Excerpted records:
-- ==== Sys2Proof/Config.lean ====
section
/-! DEFINITION. The parameters of 00_scope.md rule R6 that the spec fixes, and the free values of the environment.
The OPEN parameters are fields of `Machine.Params`. -/

namespace Sys2Proof.Config

/-- T_INTERBYTE, 2.5 ms: the one behavioural time threshold (R6, R110, R194 a). -/
def tInterbyte : Time := 2500

/-- T_DEBOUNCE, 300 ms (R6, R139). -/
def tDebounce : Time := 300000

/-- T_SETTLE, 150 us (R6, R114). -/
def tSettle : Time := 150

/-- T_LATCH, 12 us (R6, R71). -/
def tLatch : Time := 12

/-- T_PADHALF, 6 us (R6, R71). -/
def tPadHalf : Time := 6

/-- PREFIX_EXT (R6, R57). -/
def prefixExt : Byte := 0xE0

/-- PREFIX_BREAK (R6, R57). -/
def prefixBreak : Byte := 0xF0

/-- PAUSE_SEQ, the eight-byte literal of the special key (R6, R58). -/
def pauseSeq : List Byte := [0xE1, 0x14, 0x77, 0xE1, 0xF0, 0x14, 0xF0, 0x77]

/-- KEY_NONE, the code of the disabled-key sentinel (R6, R54, D6). -/
def keyNone : Byte := 0x00

/-- KEY_PAUSE, the code that marks the special multi-byte key (R6, R54, D6). -/
def keyPause : Byte := 0xE1

/-- DEFAULT_PROFILE (R6, R152, D21). -/
def defaultProfile : Profile := 0

/-- DEFAULT_SWAP (R6, R152, D21). -/
def defaultSwap : Bool := false

/-- Free value: by how much TIME advances `now` before a read, beyond the delays (R174; log 7). -/
opaque freeAdvance : Nat → Time

/-- Free value: the level PAD_DATA has at a read (R72, R174; log 7). -/
opaque freePadLevel : Nat → Bool

/-- Free value: the levels (clock, data) the peer leaves the keyboard lines at in a poll, true = not pulled low
(R111, R174; log 7). -/
opaque freeLines : Nat → Bool × Bool

/-- Free value: the byte the store holds after a settings write that RESET interrupted (R180, U17; log 22). -/
opaque freeNvByte : Nat → Byte

end Sys2Proof.Config
end

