-- ==== Sys2Proof/Machine/State.lean ====
section
/-! DEFINITION. The state: the block's registers, queue memory and pin drivers (R10 to R26), the environment it observes
(R15, R23, R27), the OPEN parameters (R6) and the model's own fields. -/

namespace Sys2Proof.Machine

/-- A sparse memory: (address, byte) pairs, addresses strictly rising, no entry equal to what an unlisted address reads
as. -/
abbrev Memory := List Host.Cell

/-- The sequencer positions (R20). -/
inductive Phase where
  | resetLoad | drain | idleWait | tx | settle | sample | selectEdge | config | debounce | normal | store
  deriving DecidableEq, Repr

/-- The position inside a phase that the step divides: the two serial engines and the settings write (log 5). -/
inductive Engine where
  /-- not begun -/
  | off
  /-- SAMPLE: PAD_LATCH is high -/
  | latchHigh
  /-- SAMPLE, TX: before the next bit -/
  | ready
  /-- SAMPLE: a level is read and PAD_CLK is high -/
  | clkHigh
  /-- TX: the bit is on KB_DATA, KB_CLK still released -/
  | dataOut
  /-- SAMPLE: PAD_CLK is low again; TX: KB_CLK is low -/
  | clkLow
  /-- DEBOUNCE: the settings write is in progress -/
  | writing
  /-- DEBOUNCE: the settings byte is stored and the delay runs -/
  | saved
  deriving DecidableEq, Repr

/-- The block's drive of an open-collector keyboard line: it pulls low or it does not pull (R26). -/
inductive Drive where
  | low | release
  deriving DecidableEq, Repr

/-- The anomalies an operation notes (R160 to R163). PeerUnresponsive is not detected (R164) and BadProfileIndex has no
representation (R165), so neither is noted (log 24). -/
inductive Anomaly where
  /-- ENQUEUE on a full queue: byte b is lost (R161) -/
  | queueOverflow (b : Byte)
  /-- ENQUEUE_PAUSE with fewer than 8 free slots (R162) -/
  | pauseDropped (free : Nat)
  /-- NV_LOAD decoded an index of 4 or more: unreachable (R163) -/
  | corruptSettings (v : Byte)
  deriving DecidableEq, Repr

/-- What a run did that leaves no other record: the model's trace (R112, R160; log 24). -/
inductive Event where
  | padLatch (level : Bool)
  | padClk (level : Bool)
  | kbClk (d : Drive)
  | kbData (d : Drive)
  /-- a blocking delay of at least this many microseconds -/
  | delay (us : Time)
  /-- IDLE_WAIT read these levels of KB_CLK and KB_DATA -/
  | poll (clk data : Bool)
  /-- one byte was transmitted (R112) -/
  | tx (b : Byte)
  | nvRead (v : Byte)
  | nvWrite (v : Byte)
  | note (a : Anomaly)
  /-- RESET: all pin drivers to their idle level, time restarts at 0 (R180) -/
  | reset
  deriving DecidableEq, Repr

/-- The OPEN parameters and the layout ROM: fixed for a machine, never written by a step; the defaults are the spec's
(R6, R22; log 20). -/
structure Params where
  /-- NV_ADDR -/
  nvAddr : Nat := 0
  /-- T_KBHALF -/
  tKbHalf : Time := 40
  /-- CFG_ACTION_UPDATES_PREV -/
  cfgActionUpdatesPrev : Bool := false
  /-- T_NV_WRITE -/
  tNvWrite : Time := 0
  /-- TIME_W; none is unbounded -/
  timeW : Option Nat := none
  /-- LROM -/
  lrom : Vector Entry 32 := layoutRom
  deriving DecidableEq, Repr

/-- The machine. -/
structure State where
  -- the block's registers
  prevMask : Mask
  btn : Vector Bool 8
  profile : Profile
  swapAB : Bool
  cfg : Bool
  head : Index
  tail : Index
  lastSend : Time
  phase : Phase
  qram : Memory
  curMask : Mask
  sampCnt : BitVec 4
  txShift : BitVec 11
  txCnt : BitVec 4
  -- the block's pin drivers
  padLatch : Bool
  padClk : Bool
  kbClk : Drive
  kbData : Drive
  -- the environment
  now : Time
  nv : Memory
  resetPin : Bool
  timeIn : List Time
  padIn : List Bool
  kbIn : List (Bool × Bool)
  draws : Nat
  -- fixed
  params : Params
  -- the model's own
  engine : Engine
  busEntry : Entry
  script : List CodeWord
  trace : List Event
  deriving DecidableEq, Repr

/-- Why the machine stops. No rule of the spec stops it (R160). -/
inductive Fault where
  /-- DRAIN (and CYCLE, the mask rows and the TX phase, which run it) reads a queue slot that nothing has written. No run
  from reset does (R181); safe: the model stops where the hardware would send an unspecified byte (log 9). -/
  | qramUnwritten (slot : Nat)
  deriving DecidableEq, Repr

/-- Why there is no meaning. -/
inductive Refusal where
  /-- raised by an arm of exec that has no meaning yet (none in this model); safe -/
  | notModelled (mnemonic : String)
  /-- raised by step: the next script word is neither a row's word nor a mask byte; safe: the hardware has no such words at
  all -/
  | badWord (e : DecodeError)
  deriving DecidableEq, Repr

/-- The machine right after RESET is asserted, the store never written and nothing placed in it: the constants of R181,
phase RESET_LOAD, so that the first step is NV_LOAD. `profile` and `swapAB` are 0 until then (log 11), the scratch
registers 0 (log 12), the model's own fields empty (log 30). -/
def State.reset : State where
  prevMask := 0xFF
  btn := Vector.replicate 8 false
  profile := 0
  swapAB := false
  cfg := false
  head := 0
  tail := 0
  lastSend := 0
  phase := .resetLoad
  qram := []
  curMask := 0
  sampCnt := 0
  txShift := 0
  txCnt := 0
  padLatch := false
  padClk := false
  kbClk := .release
  kbData := .release
  now := 0
  nv := []
  resetPin := false
  timeIn := []
  padIn := []
  kbIn := []
  draws := 0
  params := {}
  engine := .off
  busEntry := disabledEntry
  script := []
  trace := []

end Sys2Proof.Machine
end

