-- ==== Sys2Proof/Machine/Ops.lean ====
section
/-! DEFINITION. The named operations over memory, time, pins and inputs, and the noting of an anomaly, which every
operation shares. -/

namespace Sys2Proof.Machine

/-! ### Memory -/

/-- The byte at an address; an unlisted address reads as `dflt`, none for no value. -/
def Memory.read (dflt : Option Byte) : Memory → Nat → Option Byte
  | [], _ => dflt
  | (a, b) :: rest, x => if x = a then some b else Memory.read dflt rest x

/-- The memory with byte v at address x, in canonical form again. -/
def Memory.write (dflt : Option Byte) (m : Memory) (x : Nat) (v : Byte) : Memory :=
  match m with
  | [] => if some v = dflt then [] else [(x, v)]
  | (a, b) :: rest =>
    if x < a then (if some v = dflt then (a, b) :: rest else (x, v) :: (a, b) :: rest)
    else if x = a then (if some v = dflt then rest else (x, v) :: rest)
    else (a, b) :: Memory.write dflt rest x v

/-- The canonical form: addresses strictly rising, no entry equal to what an unlisted address reads as. -/
def Memory.wf (dflt : Option Byte) : Memory → Bool
  | [] => true
  | (a, b) :: rest => some b != dflt && rest.all (fun c => a < c.1) && Memory.wf dflt rest

/-- A queue slot that nothing has written holds no value (R181; log 9). -/
def qramDefault : Option Byte := none

/-- A byte of the settings store that nothing has written reads as erased, 0xFF (R196, G7; log 10). -/
def nvErased : Byte := 0xFF

/-- MemRead(QRAM, a, 1) (R31). -/
def qramRead (s : State) (a : Index) : Option Byte := Memory.read qramDefault s.qram a.toNat

/-- MemWrite(QRAM, a, 1, v) (R31). -/
def qramWrite (a : Index) (v : Byte) (s : State) : State := { s with qram := Memory.write qramDefault s.qram a.toNat v }

/-- The byte the settings store holds at an address (R23, R33). -/
def nvByteAt (s : State) (a : Nat) : Byte := (Memory.read (some nvErased) s.nv a).getD nvErased

/-! ### The trace and anomalies -/

/-- Record an event. -/
def emit (e : Event) (s : State) : State := { s with trace := e :: s.trace }

/-- What every anomaly does, in whichever operation it is detected: it is noted, and control goes on in that operation;
nothing is saved, no mode changes, nothing is restored afterwards (R160, R166, R169, R170). -/
def noteAnomaly (a : Anomaly) (s : State) : State := emit (.note a) s

/-! ### Time -/

/-- Time advanced by d, modulo 2^TIME_W where TIME_W is finite (R15). -/
def timeAdd (w : Option Nat) (t d : Time) : Time :=
  match w with
  | none => t + d
  | some w => (t + d) % 2 ^ w

/-- Elapsed time `a -t b`, modulo 2^TIME_W where TIME_W is finite (R44 e, R192). -/
def timeSub (w : Option Nat) (a b : Time) : Time :=
  match w with
  | none => a - b
  | some w => (a + 2 ^ w - b % 2 ^ w) % 2 ^ w

/-- Advance `now`. -/
def advance (d : Time) (s : State) : State := { s with now := timeAdd s.params.timeW s.now d }

/-- Delay(d): nothing in the block changes and `now` advances by at least d; what it advances beyond d comes with the
next read of `now` (R194 b; log 21). -/
def delay (d : Time) (s : State) : State := emit (.delay d) (advance d s)

/-! ### Inputs -/

/-- Read the time input: first TIME advances `now` by the next input, or by a free value when none is given (R15, R174;
log 7). The value read is `now` of the state answered. -/
def readNow (s : State) : State :=
  match s.timeIn with
  | a :: rest => advance a { s with timeIn := rest }
  | [] => advance (Config.freeAdvance s.draws) { s with draws := s.draws + 1 }

/-- read(PAD_DATA): the next input level, or a free value when none is given (R72; log 7). -/
def readPadData (s : State) : Bool × State :=
  match s.padIn with
  | v :: rest => (v, { s with padIn := rest })
  | [] => (Config.freePadLevel s.draws, { s with draws := s.draws + 1 })

/-- The levels the peer leaves the keyboard lines at, true = not pulled low: the next input, or a free value when none is
given (R27 b; log 7). -/
def readPeer (s : State) : (Bool × Bool) × State :=
  match s.kbIn with
  | v :: rest => (v, { s with kbIn := rest })
  | [] => (Config.freeLines s.draws, { s with draws := s.draws + 1 })

/-! ### Pins -/

/-- PAD_LATCH <- v -/
def drivePadLatch (v : Bool) (s : State) : State := emit (.padLatch v) { s with padLatch := v }

/-- PAD_CLK <- v -/
def drivePadClk (v : Bool) (s : State) : State := emit (.padClk v) { s with padClk := v }

/-- KB_CLK <- d -/
def driveKbClk (d : Drive) (s : State) : State := emit (.kbClk d) { s with kbClk := d }

/-- KB_DATA <- d -/
def driveKbData (d : Drive) (s : State) : State := emit (.kbData d) { s with kbData := d }

/-- One poll of the keyboard lines: read(KB_CLK) and read(KB_DATA), each the wired-AND of the peer and the block
(R26, R111). -/
def pollLines (s : State) : (Bool × Bool) × State :=
  let r := readPeer s
  let clk := r.1.1 && s.kbClk == .release
  let data := r.1.2 && s.kbData == .release
  ((clk, data), emit (.poll clk data) r.2)

/-! ### The sequencer -/

/-- phase <- p, at the start of that phase (R20). DESIGN CHOICE (log 34): a script word that changes the phase in the middle
of a sample, a frame or a settings write ends that engine here; no pin driver changes. -/
def goto (p : Phase) (s : State) : State := { s with phase := p, engine := .off }

/-- Apply f n times. -/
def repeatOp (f : State → State) : Nat → State → State
  | 0, s => s
  | n + 1, s => repeatOp f n (f s)

end Sys2Proof.Machine
end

Work to be completed: From the line that holds "def readPadData (s" to the last line of the records above, print each line exactly. Add nothing else.

Response box:
def readPadData (s : State) : Bool × State :=
  match s.padIn with
  | v :: rest => (v, { s with padIn := rest })
  | [] => (Config.freePadLevel s.draws, { s with draws := s.draws + 1 })

/-- The levels the peer leaves the keyboard lines at, true = not pulled low: the next input, or a free value when none is
given (R27 b; log 7). -/
def readPeer (s : State) : (Bool × Bool) × State :=
  match s.kbIn with
  | v :: rest => (v, { s with kbIn := rest })
  | [] => (Config.freeLines s.draws, { s with draws := s.draws + 1 })

/-! ### Pins -/

/-- PAD_LATCH <- v -/
def drivePadLatch (v : Bool) (s : State) : State := emit (.padLatch v) { s with padLatch := v }

/-- PAD_CLK <- v -/
def drivePadClk (v : Bool) (s : State) : State := emit (.padClk v) { s with padClk := v }

/-- KB_CLK <- d -/
def driveKbClk (d : Drive) (s : State) : State := emit (.kbClk d) { s with kbClk := d }

/-- KB_DATA <- d -/
def driveKbData (d : Drive) (s : State) : State := emit (.kbData d) { s with kbData := d }

/-- One poll of the keyboard lines: read(KB_CLK) and read(KB_DATA), each the wired-AND of the peer and the block
(R26, R111). -/
def pollLines (s : State) : (Bool × Bool) × State :=
  let r := readPeer s
  let clk := r.1.1 && s.kbClk == .release
  let data := r.1.2 && s.kbData == .release
  ((clk, data), emit (.poll clk data) r.2)

/-! ### The sequencer -/

/-- phase <- p, at the start of that phase (R20). DESIGN CHOICE (log 34): a script word that changes the phase in the middle
of a sample, a frame or a settings write ends that engine here; no pin driver changes. -/
def goto (p : Phase) (s : State) : State := { s with phase := p, engine := .off }

/-- Apply f n times. -/
def repeatOp (f : State → State) : Nat → State → State
  | 0, s => s
  | n + 1, s => repeatOp f n (f s)

end Sys2Proof.Machine
end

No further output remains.